====== PROVIDED DATA ======
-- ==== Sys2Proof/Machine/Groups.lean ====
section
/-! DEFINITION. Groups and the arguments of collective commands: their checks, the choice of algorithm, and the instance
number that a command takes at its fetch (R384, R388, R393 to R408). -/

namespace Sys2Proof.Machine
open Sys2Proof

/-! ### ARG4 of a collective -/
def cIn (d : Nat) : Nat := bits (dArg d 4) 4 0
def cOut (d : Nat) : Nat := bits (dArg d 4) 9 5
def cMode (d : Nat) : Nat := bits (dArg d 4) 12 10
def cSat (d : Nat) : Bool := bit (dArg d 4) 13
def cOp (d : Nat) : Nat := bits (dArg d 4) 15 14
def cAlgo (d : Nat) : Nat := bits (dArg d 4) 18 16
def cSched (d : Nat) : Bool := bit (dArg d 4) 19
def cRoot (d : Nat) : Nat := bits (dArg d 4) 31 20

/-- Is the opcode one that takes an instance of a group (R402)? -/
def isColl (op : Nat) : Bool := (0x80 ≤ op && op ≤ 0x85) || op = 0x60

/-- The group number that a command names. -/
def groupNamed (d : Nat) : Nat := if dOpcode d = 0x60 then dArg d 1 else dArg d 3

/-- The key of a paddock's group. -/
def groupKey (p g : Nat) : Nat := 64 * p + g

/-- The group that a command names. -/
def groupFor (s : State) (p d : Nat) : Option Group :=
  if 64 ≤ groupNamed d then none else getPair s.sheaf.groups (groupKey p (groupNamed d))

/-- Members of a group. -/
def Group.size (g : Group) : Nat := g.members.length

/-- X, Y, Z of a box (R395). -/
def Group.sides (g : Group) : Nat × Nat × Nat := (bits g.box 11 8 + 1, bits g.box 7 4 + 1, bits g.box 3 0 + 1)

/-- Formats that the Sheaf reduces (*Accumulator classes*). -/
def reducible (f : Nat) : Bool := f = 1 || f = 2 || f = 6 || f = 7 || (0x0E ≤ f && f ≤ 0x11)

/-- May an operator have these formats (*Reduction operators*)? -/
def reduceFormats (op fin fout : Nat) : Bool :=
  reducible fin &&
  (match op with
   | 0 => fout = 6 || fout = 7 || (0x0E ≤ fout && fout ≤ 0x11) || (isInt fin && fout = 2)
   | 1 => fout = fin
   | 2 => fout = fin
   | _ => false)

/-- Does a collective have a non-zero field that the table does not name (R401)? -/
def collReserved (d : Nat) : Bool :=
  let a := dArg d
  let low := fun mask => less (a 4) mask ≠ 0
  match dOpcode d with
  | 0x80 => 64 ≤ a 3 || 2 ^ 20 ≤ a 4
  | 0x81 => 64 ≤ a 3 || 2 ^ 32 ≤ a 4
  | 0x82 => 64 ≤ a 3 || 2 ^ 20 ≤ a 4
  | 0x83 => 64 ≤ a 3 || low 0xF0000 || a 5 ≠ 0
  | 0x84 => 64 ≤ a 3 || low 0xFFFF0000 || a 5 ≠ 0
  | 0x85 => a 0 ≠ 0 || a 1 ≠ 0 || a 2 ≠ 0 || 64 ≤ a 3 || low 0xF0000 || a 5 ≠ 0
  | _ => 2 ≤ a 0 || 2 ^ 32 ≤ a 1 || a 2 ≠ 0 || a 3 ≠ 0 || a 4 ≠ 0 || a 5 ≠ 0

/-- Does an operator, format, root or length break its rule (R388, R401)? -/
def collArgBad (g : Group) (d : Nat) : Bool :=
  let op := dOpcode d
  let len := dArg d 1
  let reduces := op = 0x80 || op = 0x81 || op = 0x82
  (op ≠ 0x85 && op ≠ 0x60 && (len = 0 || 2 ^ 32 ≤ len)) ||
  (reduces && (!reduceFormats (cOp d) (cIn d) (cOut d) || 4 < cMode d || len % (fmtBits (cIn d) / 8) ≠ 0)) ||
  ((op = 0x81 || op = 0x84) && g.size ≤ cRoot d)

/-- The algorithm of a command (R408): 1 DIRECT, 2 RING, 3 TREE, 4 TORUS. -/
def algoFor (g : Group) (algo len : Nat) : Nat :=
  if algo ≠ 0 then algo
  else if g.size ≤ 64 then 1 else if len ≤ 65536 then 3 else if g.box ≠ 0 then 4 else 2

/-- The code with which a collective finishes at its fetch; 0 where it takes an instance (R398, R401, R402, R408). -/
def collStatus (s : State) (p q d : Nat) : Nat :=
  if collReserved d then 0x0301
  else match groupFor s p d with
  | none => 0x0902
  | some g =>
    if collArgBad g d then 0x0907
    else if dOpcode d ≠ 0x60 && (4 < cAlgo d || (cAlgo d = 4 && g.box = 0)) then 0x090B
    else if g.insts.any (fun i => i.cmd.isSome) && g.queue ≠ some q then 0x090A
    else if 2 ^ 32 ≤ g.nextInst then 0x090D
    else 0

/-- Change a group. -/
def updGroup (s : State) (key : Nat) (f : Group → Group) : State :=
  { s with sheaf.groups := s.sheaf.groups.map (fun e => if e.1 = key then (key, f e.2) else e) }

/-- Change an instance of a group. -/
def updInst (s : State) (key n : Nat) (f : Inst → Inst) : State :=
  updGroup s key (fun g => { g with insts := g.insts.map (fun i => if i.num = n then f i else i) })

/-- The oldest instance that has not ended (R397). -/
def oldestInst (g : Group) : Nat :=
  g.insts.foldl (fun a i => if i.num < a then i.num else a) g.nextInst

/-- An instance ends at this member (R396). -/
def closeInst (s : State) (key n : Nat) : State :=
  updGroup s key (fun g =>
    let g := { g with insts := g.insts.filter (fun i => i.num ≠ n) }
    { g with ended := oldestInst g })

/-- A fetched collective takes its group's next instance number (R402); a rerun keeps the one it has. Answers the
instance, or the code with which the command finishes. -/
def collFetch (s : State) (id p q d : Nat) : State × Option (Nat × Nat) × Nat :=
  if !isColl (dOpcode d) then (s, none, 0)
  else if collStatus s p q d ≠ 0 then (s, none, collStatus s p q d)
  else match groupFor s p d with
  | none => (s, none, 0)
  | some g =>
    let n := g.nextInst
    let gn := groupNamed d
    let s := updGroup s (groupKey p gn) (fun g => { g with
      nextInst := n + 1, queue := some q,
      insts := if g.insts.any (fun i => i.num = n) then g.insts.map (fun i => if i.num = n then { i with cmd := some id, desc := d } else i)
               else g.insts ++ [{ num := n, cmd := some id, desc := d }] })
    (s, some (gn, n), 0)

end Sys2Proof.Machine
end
======
**WHAT THE EXERCISE ASKS:**
Copy down each line in the entries that has the word "with".

**RESULT OF THE TASK:**
  (match op with
  match dOpcode d with
/-- The code with which a collective finishes at its fetch; 0 where it takes an instance (R398, R401, R402, R408). -/
  else match groupFor s p d with
  { s with sheaf.groups := s.sheaf.groups.map (fun e => if e.1 = key then (key, f e.2) else e) }
  updGroup s key (fun g => { g with insts := g.insts.map (fun i => if i.num = n then f i else i) })
    let g := { g with insts := g.insts.filter (fun i => i.num ≠ n) }
    { g with ended := oldestInst g })
instance, or the code with which the command finishes. -/
  else match groupFor s p d with
    let s := updGroup s (groupKey p gn) (fun g => { g with
      insts := if g.insts.any (fun i => i.num = n) then g.insts.map (fun i => if i.num = n then { i with cmd := some id, desc := d } else i)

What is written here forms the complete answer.